Le Rocher des Ath Ameur

أقبوز   Akbouze

Les pérégrinations hebdomadaires avec mon défunt père étaient devenues un rendez-vous que je n’aurais jamais raté pour tout l’or du monde. Mon père, que Dieu l’ait en sa sainte miséricorde, le savait mais n’en faisait guère cas. Il avait l’art de faire d’une simple promenade un vrai cours d’Histoire quand ce n’était pas une histoire à suspense[i] ; un succulent gâteau dont la cerise n’était autre qu’une leçon de morale qui participait, telle une motte en pisé, à la construction d’un édifice. Ma personne.

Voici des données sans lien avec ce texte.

-- ==== Sys2Proof/Tests/Slice0.lean ====
section
/-!
SUPPORT. Sys2Proof/Tests/Slice0.lean: the model's own tests (expected results from the spec's tables and vectors), and a
witness for each obligation with hypotheses: a concrete state and operands that meet them together.
-/
namespace Sys2Proof.Tests
open Sys2Proof.Machine

/-! ## Small states -/

/-- The next state, if there is one. -/
def next? (o : Host.Outcome State Fault Refusal) : Option State :=
  match o with
  | .next s => some s
  | .fault _ => none
  | .refused _ => none

/-- A block of 14-bit cells and 9 of them, the smallest width R5 admits. -/
def small : Params := { width := .bits 14, memCellsMax := 9 }

/-- A block with `cells` loaded, no command in progress. -/
def loaded (cells : List Nat) : State :=
  { State.reset with params := small, snap := Memory.ofCells 0 cells, mem := Memory.ofCells 0 cells, len := cells.length }

/-- The same block in the middle of the command `op`, the cursor at `pc`. -/
def running (op : Op) (pc : Nat) (cells : List Nat) : State :=
  { loaded cells with pc := pc, eng := .running, status := Status.inProgress op }

/-- The same block when the run of the command `op` has halted. -/
def halted (op : Op) (pc : Nat) (cells : List Nat) : State := { running op pc cells with eng := .halted }

/-- A host that issues `c` and then asserts RESET. -/
def issuing (c : Command) (s : State) : State := { s with host := [.issue c, .reset] }

/-! ## WellFormed: a cell of 64 bits holds no 2^64 (30 R52) -/

theorem test_wf_largest_fields :
    (Instr.add (2 ^ 64 - 1) 0 (2 ^ 64 - 1)).wellFormed Params.standard = true ∧
    (Instr.mul 0 (2 ^ 64 - 1) 0).wellFormed Params.standard = true ∧
    Instr.halt.wellFormed Params.standard = true := by decide
theorem test_wf_refuses_add_a : (Instr.add (2 ^ 64) 0 0).wellFormed Params.standard = false := by decide
theorem test_wf_refuses_add_b : (Instr.add 0 (2 ^ 64) 0).wellFormed Params.standard = false := by decide
theorem test_wf_refuses_add_dest : (Instr.add 0 0 (2 ^ 64)).wellFormed Params.standard = false := by decide
theorem test_wf_refuses_mul_a : (Instr.mul (2 ^ 64) 0 0).wellFormed Params.standard = false := by decide
theorem test_wf_refuses_mul_b : (Instr.mul 0 (2 ^ 64) 0).wellFormed Params.standard = false := by decide
theorem test_wf_refuses_mul_dest : (Instr.mul 0 0 (2 ^ 64)).wellFormed Params.standard = false := by decide
theorem test_wf_refuses_cell : (AsmLine.cell (2 ^ 64)).wellFormed Params.standard = false := by decide

/-! ## Decoding: words written out from 30 R52 to R57, cell k in bits 64k + 63 to 64k -/

/-- Cells 1, 9, 10, 3. -/
theorem test_decode_add : decodeTableWord 256
    0x0000000000000003000000000000000A00000000000000090000000000000001 = some (.add 9 10 3) := by decide
/-- Cells 2, 3, 11, 0. -/
theorem test_decode_mul : decodeTableWord 256
    0x0000000000000000000000000000000B00000000000000030000000000000002 = some (.mul 3 11 0) := by decide
/-- The one cell 99. -/
theorem test_decode_halt : decodeTableWord 64 0x0000000000000063 = some .halt := by decide
/-- Every bit of a field counts: cells 1, 2^64 - 1, 2^63, 2^64 - 2. -/
theorem test_decode_wide_fields : decodeTableWord 256
    0xFFFFFFFFFFFFFFFE8000000000000000FFFFFFFFFFFFFFFF0000000000000001 =
      some (.add (2 ^ 64 - 1) (2 ^ 63) (2 ^ 64 - 2)) := by decide
/-- The whole opcode cell is compared (R54): a 1, 2 or 99 with a high bit set is unrecognized. -/
theorem test_decode_high_bits : decodeTableWord 64 0x8000000000000001 = none ∧
    decodeTableWord 64 0x0000000100000002 = none ∧ decodeTableWord 64 0x0000000000000163 = none := by decide
/-- The examples of R57. -/
theorem test_decode_unrecognized :
    [0, 3, 98, 100, 101, 102, 199, 1001, 1002, 1101, 10099].all
      (fun op => decide (decode [op, 0, 0, 0] = .error .unrecognized)) = true := by decide
/-- R64: `[1,1,1,4,99,5,6,0,99]` as assembled, and cells 4 to 7 after its first instruction. -/
theorem test_assemble : assemble [.instr (.add 1 1 4), .instr .halt, .cell 5, .cell 6, .cell 0, .instr .halt] =
    [1, 1, 1, 4, 99, 5, 6, 0, 99] ∧ decode [2, 5, 6, 0, 99] = .instr (.mul 5 6 0) [99] := by decide
/-- The encoding of each instruction, cell by cell (R52, R53). -/
theorem test_encode : encode (.add 7 8 9) = [1, 7, 8, 9] ∧ encode (.mul 7 8 9) = [2, 7, 8, 9] ∧ encode .halt = [99] := by
  decide

/-! ## One step of each instruction -/

/-- The source's vector `[1,0,0,0,99]` (40 R66): cell 0 becomes 2 and the cursor 4. -/
theorem test_add_source_vector : (next? (step (running .run 0 [1, 0, 0, 0, 99]))).map (fun t => (t.mem.map (·.2), t.pc)) =
    some ([2, 0, 0, 0, 99], 4) := by decide
/-- 40 R66: `dest = a`: the old value is added; an ADD that swapped `b` and `dest` would put 10 in cell 5. -/
theorem test_add_dest_is_source : (next? (step (running .run 0 [1, 4, 5, 4, 5, 7]))).map (fun t => t.mem.map (·.2)) =
    some [1, 4, 5, 4, 12, 7] := by decide
/-- The source's vector `[2,4,4,5,99,0]` (40 R67): cell 5 becomes 9801. -/
theorem test_mul_source_vector : (next? (step (running .run 0 [2, 4, 4, 5, 99, 0]))).map (fun t => (t.mem.map (·.2), t.pc)) =
    some ([2, 4, 4, 5, 99, 9801], 4) := by decide
/-- 40 R69, R67: 128 * 128 = 2^14 does not fit 14 bits: OverflowFault, nothing stored, the cursor stays. -/
theorem test_mul_overflow : (next? (step (running .exec 0 [2, 4, 4, 0, 128]))).map
    (fun t => (t.mem.map (·.2), t.pc, t.eng, t.status.byte)) = some ([2, 4, 4, 0, 128], 0, .faulted, 0x2F) := by decide
/-- 41 R78, 90 C1: a 99 in the last cell halts; memory and the cursor stay. -/
theorem test_halt_last_cell : (next? (step (running .run 4 [1, 0, 0, 0, 99]))).map
    (fun t => (t.mem.map (·.2), t.pc, t.eng, t.status.state)) = some ([1, 0, 0, 0, 99], 4, .halted, .busy) := by decide
/-- 41 R79: an unrecognized opcode in the last cell is a ProcessingError, STATUS 0x17 after a RUN (10 R24). -/
theorem test_unrecognized_last_cell : (next? (step (running .run 0 [3]))).map
    (fun t => (t.pc, t.eng, t.status.byte)) = some (0, .faulted, 0x17) := by decide

/-- From reset, an instruction placed where the next step fetches: HALT, and ADD with operand cells of zeros. -/
theorem test_from_reset : (next? (step (State.reset.withFetchWord 64 99))).map (·.eng) = some .halted ∧
    (next? (step (State.reset.withFetchWord 64 1))).map (fun t => (t.mem.map (·.2), t.pc)) = some ([2, 0, 0, 0], 4) := by
  decide

/-! ## The sequencer -/

/-- 42 R95: `LOAD([1,0,0,0,99])`, `EXEC(0, 4)` gives 100. -/
theorem test_exec_example : execReport 0 4 (loaded [1, 0, 0, 0, 99]) = some (some 100, .none) := by decide
/-- 42 R100: for the same image pair (0, 5) reads past the end. -/
theorem test_exec_boundary : execReport 0 5 (loaded [1, 0, 0, 0, 99]) = some (none, .boundary) := by decide
/-- 42 R97: after pair (0, 98) comes (1, 0). -/
theorem test_next_pair : (next? (step { halted .search 0 [99, 0, 98] with target := 7, noun := 0, verb := 98 })).map
    (fun t => (t.noun, t.verb, t.mem.map (·.2), t.eng)) = some (1, 0, [99, 1, 0], .running) := by decide
/-- Memory keeps its canonical form: a rewritten cell stands once. -/
theorem test_memory_canonical : Memory.write (Memory.write (Memory.write [] 4 1) 2 7) 4 3 = [(2, 7), (4, 3)] := by decide

/-! ## States that meet the invariant -/

theorem loaded_inv : Inv (loaded [1, 0, 0, 0, 99]) := by constructor <;> decide
theorem running_inv : Inv (running .run 4 [1, 0, 0, 0, 99]) := by constructor <;> decide
theorem searching_inv :
    Inv { halted .search 0 [99, 98, 98] with target := 99, noun := 98, verb := 98, out := 7 } := by
  constructor <;> decide

/-! ## Witnesses -/

theorem witness_StepRunsDecodedInstruction :
    let s := running .run 0 [1, 4, 4, 0, 2]
    let t := { running .exec 4 [0, 0, 0, 0, 99] with host := [.quiet, .reset] }
    (s.status.state = .busy ∧ s.eng = .running ∧ s.host.head? ≠ some .reset ∧
      decode s.window = .instr (.add 4 4 0) []) ∧
    (t.status.state = .busy ∧ t.eng = .running ∧ t.host.head? ≠ some .reset ∧
      decode t.window = .instr .halt []) := by decide
theorem witness_UnrecognizedExactlyOtherOpcodes : decode [100] = .error .unrecognized ∧ decode [98, 1] = .error .unrecognized := by
  decide
theorem witness_TableWordRoundTrip_PlacedInstructionRunsNext :
    (Instr.add (2 ^ 64 - 1) 0 5).wellFormed Params.standard = true ∧
    (Instr.mul 1 (2 ^ 64 - 1) (2 ^ 64 - 1)).wellFormed Params.standard = true ∧
    Instr.halt.wellFormed Params.standard = true := by decide
theorem witness_MemReadIsChecked :
    let s := loaded [5, 6, 7]
    s.len ≤ 3 ∧ (2 < s.len ∧ s.mem.read 2 = some 7) ∧
    (2 < ({ s with mem := [] } : State).len ∧ ({ s with mem := [] } : State).mem.read 2 = none) := by decide
theorem witness_MemWriteIsChecked : let s := loaded [5, 6, 7]; s.len ≤ 3 ∧ 2 < s.len := by decide
theorem witness_RestoreCopiesSnapshot : let s := loaded [5, 6, 7]; 2 < s.len ∧ s.len ≤ 3 := by decide
theorem witness_InjectWritesNounAndVerb :
    (loaded [5]).len < 2 ∧ (loaded [5, 6]).len = 2 ∧ 2 < (loaded [5, 6, 7]).len := by decide
/-- The sum is 2^14 - 1, the largest that is stored; the operands name the last cells. -/
theorem witness_AddStoresSum :
    let s := running .run 0 [1, 4, 5, 5, 16382, 1]
    4 < s.len ∧ 5 < s.len ∧ s.mem.read 4 = some 16382 ∧ s.mem.read 5 = some 1 ∧ s.params.fits (16382 + 1) = true := by
  decide
/-- 127 * 129 = 2^14 - 1. -/
theorem witness_MulStoresProduct :
    let s := running .run 0 [2, 4, 5, 5, 127, 129]
    4 < s.len ∧ 5 < s.len ∧ s.mem.read 4 = some 127 ∧ s.mem.read 5 = some 129 ∧ s.params.fits (127 * 129) = true := by
  decide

Un jour, alors que nous traversions la petite bourgade de Tafoughalt, chef lieu des Béni Znassen, nous bifurquâmes à droite et escaladâmes une petite éminence, vers ce qui devait être un mur d’enceinte en piètre état. J’avais appris avec mon regretté père à ne pas poser de questions avant que de constater, et de visu, ce pour quoi nous avions été là. Nous entrâmes donc à l’intérieur par une porte cochère toute rouillée qui datait de Mathusalem. L’endroit ressemblait plus à un champ en jachère qu’à un cimetière. Eh oui, il s’agit du cimetière chrétien ou de ce qu’il en restait car l’Etat français avait, quelques années après l’Indépendance du Maroc, exhumé et transporté les restes des colons enterrés sur une  terre qui n’était plus la leur, vers la mère-patrie ; mais là n’est pas notre sujet. Pour revenir à notre découverte, j’avais vite fait de saisir qu’il ne s’agissait pas d’un cimetière musulman pour cause des croix de fer comme celles incrustées dans le marbre qui avaient, je ne sais par quel miracle, échappé aux maraudeurs et aux profanateurs de tombes. Sur les quelques sépultures restantes, j’arrivais à épeler quelques noms à peine visibles et surtout le mot Pax, que mon père me traduisit comme étant le mot paix en français et Salam en Arabe.

Nous nous frayâmes notre bonhomme de chemin tant bien que mal à travers  la végétation abondante qui avait entre temps repris ses droits, vers ce qui paraissait être le centre de la nécropole. Nous nous arrêtâmes devant ce qui devait être une plateforme en béton, recouverte d’une fine mousse verdâtre. C’était  apparemment la base d’une grande stèle commémorative, comme j’allais l’apprendre par la bouche même de mon guide de père.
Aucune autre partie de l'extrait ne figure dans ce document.